From the entries below, please output exactly the lines starting at the one containing "the agent has" and ending at the one containing "refine ⟨this.params, by", both included.

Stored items

******

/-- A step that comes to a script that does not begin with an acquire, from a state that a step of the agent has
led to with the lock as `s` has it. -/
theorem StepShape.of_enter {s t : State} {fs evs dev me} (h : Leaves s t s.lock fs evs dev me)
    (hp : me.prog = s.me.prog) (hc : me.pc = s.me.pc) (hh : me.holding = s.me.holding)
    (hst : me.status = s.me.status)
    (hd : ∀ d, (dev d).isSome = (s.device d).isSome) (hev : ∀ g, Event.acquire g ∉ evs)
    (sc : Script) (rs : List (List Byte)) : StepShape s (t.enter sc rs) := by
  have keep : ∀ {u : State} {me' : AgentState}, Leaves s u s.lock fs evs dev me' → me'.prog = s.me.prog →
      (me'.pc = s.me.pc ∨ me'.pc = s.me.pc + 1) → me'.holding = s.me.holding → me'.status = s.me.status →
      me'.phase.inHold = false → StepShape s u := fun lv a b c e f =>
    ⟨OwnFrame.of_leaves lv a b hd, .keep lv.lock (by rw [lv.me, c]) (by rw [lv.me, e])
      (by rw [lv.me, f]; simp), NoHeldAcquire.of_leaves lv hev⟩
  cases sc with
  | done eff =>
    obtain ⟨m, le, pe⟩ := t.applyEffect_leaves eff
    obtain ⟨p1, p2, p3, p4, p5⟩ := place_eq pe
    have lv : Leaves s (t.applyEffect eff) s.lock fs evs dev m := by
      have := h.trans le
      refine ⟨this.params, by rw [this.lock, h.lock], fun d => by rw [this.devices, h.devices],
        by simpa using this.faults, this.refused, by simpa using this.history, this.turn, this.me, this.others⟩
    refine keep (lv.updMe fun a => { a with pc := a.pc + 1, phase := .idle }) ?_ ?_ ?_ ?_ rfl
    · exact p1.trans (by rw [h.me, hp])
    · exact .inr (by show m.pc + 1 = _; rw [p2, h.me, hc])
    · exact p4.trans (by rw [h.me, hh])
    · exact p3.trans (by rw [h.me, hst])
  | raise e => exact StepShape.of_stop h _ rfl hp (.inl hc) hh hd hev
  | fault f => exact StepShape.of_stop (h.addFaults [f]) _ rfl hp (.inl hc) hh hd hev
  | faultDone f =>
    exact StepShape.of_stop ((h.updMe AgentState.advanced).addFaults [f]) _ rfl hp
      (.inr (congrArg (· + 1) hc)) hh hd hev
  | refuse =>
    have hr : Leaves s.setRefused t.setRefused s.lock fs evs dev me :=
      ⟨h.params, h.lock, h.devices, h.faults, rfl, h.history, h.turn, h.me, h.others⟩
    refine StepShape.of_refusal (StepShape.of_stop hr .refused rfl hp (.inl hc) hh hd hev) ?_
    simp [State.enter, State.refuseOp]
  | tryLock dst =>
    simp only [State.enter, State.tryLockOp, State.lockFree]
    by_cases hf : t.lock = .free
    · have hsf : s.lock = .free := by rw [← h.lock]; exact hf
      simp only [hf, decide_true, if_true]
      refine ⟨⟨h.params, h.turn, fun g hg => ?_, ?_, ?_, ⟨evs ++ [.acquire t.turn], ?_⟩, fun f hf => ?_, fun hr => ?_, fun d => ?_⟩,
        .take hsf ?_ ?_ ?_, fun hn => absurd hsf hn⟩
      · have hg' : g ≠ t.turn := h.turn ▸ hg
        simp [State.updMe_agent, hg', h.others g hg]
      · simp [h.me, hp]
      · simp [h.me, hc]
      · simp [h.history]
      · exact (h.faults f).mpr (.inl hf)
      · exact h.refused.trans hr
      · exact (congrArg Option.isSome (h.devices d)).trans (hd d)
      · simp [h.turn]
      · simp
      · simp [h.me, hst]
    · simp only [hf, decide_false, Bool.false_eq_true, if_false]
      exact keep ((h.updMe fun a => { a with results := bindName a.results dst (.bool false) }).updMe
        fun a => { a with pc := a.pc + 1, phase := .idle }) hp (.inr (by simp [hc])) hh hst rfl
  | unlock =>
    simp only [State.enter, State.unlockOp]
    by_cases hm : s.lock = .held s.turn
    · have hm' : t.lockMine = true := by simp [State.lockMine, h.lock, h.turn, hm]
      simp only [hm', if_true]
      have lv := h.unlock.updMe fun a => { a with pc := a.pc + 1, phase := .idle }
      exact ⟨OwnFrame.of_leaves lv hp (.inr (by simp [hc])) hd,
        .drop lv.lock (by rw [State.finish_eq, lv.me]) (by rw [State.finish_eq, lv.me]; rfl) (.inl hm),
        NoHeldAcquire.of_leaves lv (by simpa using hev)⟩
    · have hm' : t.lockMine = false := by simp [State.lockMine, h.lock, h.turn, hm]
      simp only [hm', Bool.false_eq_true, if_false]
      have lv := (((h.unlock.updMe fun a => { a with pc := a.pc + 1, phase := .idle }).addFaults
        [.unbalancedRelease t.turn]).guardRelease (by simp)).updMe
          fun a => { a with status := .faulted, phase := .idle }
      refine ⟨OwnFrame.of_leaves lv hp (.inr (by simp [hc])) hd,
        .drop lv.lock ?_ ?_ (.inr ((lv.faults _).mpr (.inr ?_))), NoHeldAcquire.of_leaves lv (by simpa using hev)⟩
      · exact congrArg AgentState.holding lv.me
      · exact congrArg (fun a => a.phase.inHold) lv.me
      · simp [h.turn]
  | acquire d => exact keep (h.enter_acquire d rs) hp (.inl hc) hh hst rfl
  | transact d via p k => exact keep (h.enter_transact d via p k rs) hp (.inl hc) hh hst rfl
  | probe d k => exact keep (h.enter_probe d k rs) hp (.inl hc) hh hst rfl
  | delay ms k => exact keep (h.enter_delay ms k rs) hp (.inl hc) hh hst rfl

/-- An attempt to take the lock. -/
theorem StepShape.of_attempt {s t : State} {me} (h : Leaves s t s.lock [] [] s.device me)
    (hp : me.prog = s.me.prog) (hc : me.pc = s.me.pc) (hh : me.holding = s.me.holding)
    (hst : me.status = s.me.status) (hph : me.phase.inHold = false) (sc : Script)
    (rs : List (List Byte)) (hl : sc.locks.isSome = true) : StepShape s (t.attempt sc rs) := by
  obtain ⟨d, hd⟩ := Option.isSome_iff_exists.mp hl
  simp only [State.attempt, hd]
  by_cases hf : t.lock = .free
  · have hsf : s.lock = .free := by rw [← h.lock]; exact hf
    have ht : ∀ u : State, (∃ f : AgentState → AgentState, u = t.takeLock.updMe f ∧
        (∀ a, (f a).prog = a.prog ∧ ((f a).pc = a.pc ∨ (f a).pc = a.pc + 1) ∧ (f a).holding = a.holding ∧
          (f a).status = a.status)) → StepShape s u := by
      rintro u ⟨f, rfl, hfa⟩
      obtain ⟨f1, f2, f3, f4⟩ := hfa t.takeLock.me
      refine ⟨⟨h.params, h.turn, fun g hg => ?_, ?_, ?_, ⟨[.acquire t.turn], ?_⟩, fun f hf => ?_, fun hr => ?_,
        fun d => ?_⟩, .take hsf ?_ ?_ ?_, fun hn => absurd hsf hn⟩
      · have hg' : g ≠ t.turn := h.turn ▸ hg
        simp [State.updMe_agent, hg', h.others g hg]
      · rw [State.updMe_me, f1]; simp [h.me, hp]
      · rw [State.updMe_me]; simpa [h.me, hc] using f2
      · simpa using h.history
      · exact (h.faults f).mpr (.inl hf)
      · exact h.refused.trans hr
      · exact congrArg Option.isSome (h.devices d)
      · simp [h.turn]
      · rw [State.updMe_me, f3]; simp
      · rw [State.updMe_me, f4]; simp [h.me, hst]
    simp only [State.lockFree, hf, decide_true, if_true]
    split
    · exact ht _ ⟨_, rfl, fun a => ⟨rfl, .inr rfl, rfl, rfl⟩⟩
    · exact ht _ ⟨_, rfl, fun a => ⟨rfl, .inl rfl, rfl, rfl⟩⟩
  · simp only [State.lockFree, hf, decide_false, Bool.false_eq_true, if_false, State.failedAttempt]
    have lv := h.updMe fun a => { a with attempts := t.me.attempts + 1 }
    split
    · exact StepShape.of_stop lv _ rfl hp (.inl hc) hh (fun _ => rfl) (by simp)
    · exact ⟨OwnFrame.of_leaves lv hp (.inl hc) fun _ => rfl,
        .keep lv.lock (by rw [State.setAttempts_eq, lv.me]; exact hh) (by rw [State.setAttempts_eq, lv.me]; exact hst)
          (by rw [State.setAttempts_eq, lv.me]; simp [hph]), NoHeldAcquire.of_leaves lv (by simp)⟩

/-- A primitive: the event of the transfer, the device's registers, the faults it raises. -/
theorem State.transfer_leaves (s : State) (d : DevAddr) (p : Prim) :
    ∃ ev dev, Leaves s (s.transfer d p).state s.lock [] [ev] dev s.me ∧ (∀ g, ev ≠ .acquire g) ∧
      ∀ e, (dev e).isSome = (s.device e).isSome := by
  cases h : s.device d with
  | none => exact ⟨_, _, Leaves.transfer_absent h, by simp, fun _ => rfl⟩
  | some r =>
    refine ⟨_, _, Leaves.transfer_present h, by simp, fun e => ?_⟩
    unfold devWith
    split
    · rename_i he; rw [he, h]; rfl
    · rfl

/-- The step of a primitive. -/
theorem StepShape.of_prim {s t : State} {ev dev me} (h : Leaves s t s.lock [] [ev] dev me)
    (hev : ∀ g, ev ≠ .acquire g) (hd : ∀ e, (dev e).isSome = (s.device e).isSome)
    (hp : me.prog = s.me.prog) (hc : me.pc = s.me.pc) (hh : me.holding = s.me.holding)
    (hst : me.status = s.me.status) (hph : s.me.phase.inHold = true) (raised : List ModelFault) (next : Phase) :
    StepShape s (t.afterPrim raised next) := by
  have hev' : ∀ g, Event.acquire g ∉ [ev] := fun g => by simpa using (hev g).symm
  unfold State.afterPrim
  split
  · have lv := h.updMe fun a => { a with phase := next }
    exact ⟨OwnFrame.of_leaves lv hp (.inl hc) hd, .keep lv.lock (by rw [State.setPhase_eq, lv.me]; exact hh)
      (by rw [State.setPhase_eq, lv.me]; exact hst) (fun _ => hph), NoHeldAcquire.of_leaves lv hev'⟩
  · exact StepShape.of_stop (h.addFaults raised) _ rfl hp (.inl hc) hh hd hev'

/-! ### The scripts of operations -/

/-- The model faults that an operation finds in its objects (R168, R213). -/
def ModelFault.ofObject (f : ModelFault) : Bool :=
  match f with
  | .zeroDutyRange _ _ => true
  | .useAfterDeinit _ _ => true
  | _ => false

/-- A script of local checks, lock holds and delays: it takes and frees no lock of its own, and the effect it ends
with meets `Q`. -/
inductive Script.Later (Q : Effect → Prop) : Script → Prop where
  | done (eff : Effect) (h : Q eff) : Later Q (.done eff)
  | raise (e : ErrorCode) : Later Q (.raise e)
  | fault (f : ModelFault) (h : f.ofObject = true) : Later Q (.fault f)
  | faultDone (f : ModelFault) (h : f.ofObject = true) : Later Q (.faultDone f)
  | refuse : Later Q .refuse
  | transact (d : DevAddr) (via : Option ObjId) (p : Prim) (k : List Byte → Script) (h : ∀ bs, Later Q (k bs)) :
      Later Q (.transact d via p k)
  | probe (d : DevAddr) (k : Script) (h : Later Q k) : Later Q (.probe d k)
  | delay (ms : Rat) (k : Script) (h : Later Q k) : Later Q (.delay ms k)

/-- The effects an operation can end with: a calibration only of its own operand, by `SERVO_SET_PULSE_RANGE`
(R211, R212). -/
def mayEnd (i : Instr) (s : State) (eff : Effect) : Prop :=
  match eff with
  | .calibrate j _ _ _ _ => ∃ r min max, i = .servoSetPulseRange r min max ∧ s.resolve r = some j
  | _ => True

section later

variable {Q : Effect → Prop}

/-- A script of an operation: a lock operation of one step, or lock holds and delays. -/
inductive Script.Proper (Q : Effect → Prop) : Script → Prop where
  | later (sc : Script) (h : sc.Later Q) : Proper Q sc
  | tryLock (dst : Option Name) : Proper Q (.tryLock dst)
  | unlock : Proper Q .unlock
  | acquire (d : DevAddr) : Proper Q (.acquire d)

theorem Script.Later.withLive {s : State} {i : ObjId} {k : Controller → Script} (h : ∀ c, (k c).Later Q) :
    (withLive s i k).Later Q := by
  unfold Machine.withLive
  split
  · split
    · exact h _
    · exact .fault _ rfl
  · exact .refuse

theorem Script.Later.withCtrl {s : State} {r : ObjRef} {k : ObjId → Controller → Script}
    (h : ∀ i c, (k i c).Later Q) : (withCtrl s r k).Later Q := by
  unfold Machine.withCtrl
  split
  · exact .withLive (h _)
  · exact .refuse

******

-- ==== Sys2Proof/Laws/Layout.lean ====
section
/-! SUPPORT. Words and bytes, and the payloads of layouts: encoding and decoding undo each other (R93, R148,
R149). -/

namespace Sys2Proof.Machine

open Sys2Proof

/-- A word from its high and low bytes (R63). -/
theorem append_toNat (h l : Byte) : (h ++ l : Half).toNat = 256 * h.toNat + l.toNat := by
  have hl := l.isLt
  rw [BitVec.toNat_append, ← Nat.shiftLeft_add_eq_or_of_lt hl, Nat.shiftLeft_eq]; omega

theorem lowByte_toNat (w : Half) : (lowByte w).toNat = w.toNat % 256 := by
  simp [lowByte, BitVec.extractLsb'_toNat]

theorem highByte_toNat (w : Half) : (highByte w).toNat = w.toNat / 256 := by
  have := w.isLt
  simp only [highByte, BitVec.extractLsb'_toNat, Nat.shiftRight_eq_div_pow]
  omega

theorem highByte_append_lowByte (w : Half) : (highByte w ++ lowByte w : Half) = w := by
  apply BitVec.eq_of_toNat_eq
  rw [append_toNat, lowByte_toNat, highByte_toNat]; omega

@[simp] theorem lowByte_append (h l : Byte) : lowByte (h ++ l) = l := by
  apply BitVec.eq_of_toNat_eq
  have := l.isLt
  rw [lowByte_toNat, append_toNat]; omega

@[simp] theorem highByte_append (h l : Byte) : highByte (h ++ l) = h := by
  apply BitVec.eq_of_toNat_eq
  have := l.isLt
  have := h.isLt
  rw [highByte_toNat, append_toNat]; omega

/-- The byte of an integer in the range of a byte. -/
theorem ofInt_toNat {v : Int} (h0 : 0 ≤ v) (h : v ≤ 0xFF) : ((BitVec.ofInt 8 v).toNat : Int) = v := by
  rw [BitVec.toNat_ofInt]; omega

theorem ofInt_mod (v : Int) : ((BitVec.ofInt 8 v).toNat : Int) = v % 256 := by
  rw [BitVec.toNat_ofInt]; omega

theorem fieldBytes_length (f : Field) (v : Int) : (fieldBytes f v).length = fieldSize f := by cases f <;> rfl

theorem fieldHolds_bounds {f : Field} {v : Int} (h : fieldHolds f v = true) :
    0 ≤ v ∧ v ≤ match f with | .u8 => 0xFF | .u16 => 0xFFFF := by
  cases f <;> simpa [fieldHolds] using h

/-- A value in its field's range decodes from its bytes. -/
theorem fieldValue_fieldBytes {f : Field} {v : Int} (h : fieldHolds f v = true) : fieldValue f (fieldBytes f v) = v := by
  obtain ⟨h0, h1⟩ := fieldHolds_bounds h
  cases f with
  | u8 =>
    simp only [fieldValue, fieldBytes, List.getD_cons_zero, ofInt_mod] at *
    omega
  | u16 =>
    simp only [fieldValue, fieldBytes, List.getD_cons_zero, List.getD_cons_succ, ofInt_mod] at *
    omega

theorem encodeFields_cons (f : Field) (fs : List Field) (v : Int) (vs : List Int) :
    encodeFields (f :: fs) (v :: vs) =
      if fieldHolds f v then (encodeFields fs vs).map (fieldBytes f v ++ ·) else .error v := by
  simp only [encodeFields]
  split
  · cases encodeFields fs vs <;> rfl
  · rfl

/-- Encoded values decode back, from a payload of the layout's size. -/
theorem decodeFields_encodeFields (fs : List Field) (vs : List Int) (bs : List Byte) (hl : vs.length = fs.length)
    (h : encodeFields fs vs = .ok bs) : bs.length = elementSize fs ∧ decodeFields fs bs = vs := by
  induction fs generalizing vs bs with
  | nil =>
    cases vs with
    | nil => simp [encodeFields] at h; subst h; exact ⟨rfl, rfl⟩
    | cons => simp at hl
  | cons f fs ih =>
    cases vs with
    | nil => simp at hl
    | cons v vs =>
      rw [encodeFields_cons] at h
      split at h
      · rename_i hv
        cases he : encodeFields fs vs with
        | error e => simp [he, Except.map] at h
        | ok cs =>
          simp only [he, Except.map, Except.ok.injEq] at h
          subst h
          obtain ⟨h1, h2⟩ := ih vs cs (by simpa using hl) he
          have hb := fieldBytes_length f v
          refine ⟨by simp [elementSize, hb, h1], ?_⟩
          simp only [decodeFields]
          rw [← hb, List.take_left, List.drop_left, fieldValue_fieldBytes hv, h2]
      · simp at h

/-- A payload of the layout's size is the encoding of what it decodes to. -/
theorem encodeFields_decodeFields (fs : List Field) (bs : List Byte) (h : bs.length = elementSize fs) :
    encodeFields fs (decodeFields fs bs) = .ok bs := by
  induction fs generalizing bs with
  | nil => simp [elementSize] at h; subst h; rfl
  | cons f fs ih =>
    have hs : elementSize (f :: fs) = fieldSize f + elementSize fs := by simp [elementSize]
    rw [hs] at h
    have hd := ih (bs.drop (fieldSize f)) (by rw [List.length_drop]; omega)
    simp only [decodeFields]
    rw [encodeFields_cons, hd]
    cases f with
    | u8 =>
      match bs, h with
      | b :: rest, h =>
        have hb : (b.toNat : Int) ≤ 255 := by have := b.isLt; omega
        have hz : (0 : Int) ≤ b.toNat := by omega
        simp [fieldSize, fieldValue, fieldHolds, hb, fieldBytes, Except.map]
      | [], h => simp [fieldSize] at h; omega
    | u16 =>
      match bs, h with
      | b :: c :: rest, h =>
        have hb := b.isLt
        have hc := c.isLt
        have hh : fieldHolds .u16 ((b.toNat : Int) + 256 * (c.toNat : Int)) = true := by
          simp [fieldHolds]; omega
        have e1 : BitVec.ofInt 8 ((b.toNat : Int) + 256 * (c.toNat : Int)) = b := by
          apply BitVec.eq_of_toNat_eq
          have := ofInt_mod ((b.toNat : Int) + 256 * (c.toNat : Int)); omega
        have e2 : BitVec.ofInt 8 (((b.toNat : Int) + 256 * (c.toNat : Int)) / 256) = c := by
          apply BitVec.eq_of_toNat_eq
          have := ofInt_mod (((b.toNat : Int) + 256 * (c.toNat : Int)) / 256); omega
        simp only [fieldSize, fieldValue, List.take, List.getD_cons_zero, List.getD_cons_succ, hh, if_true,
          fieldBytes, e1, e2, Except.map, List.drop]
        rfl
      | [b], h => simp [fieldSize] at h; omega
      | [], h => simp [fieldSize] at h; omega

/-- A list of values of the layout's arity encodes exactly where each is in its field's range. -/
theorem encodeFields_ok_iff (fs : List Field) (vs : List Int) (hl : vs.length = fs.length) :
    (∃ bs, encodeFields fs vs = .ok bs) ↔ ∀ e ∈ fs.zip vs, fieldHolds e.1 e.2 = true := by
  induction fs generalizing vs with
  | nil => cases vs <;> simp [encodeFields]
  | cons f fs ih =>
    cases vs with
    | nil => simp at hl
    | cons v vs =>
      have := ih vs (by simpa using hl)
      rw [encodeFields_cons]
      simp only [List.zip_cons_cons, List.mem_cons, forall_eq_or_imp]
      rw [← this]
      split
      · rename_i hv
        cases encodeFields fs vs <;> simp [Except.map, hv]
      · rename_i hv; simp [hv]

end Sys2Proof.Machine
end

******

§ **Exercise response**
/-- A step that comes to a script that does not begin with an acquire, from a state that a step of the agent has
led to with the lock as `s` has it. -/
theorem StepShape.of_enter {s t : State} {fs evs dev me} (h : Leaves s t s.lock fs evs dev me)
    (hp : me.prog = s.me.prog) (hc : me.pc = s.me.pc) (hh : me.holding = s.me.holding)
    (hst : me.status = s.me.status)
    (hd : ∀ d, (dev d).isSome = (s.device d).isSome) (hev : ∀ g, Event.acquire g ∉ evs)
    (sc : Script) (rs : List (List Byte)) : StepShape s (t.enter sc rs) := by
  have keep : ∀ {u : State} {me' : AgentState}, Leaves s u s.lock fs evs dev me' → me'.prog = s.me.prog →
      (me'.pc = s.me.pc ∨ me'.pc = s.me.pc + 1) → me'.holding = s.me.holding → me'.status = s.me.status →
      me'.phase.inHold = false → StepShape s u := fun lv a b c e f =>
    ⟨OwnFrame.of_leaves lv a b hd, .keep lv.lock (by rw [lv.me, c]) (by rw [lv.me, e])
      (by rw [lv.me, f]; simp), NoHeldAcquire.of_leaves lv hev⟩
  cases sc with
  | done eff =>
    obtain ⟨m, le, pe⟩ := t.applyEffect_leaves eff
    obtain ⟨p1, p2, p3, p4, p5⟩ := place_eq pe
    have lv : Leaves s (t.applyEffect eff) s.lock fs evs dev m := by
      have := h.trans le
      refine ⟨this.params, by rw [this.lock, h.lock], fun d => by rw [this.devices, h.devices],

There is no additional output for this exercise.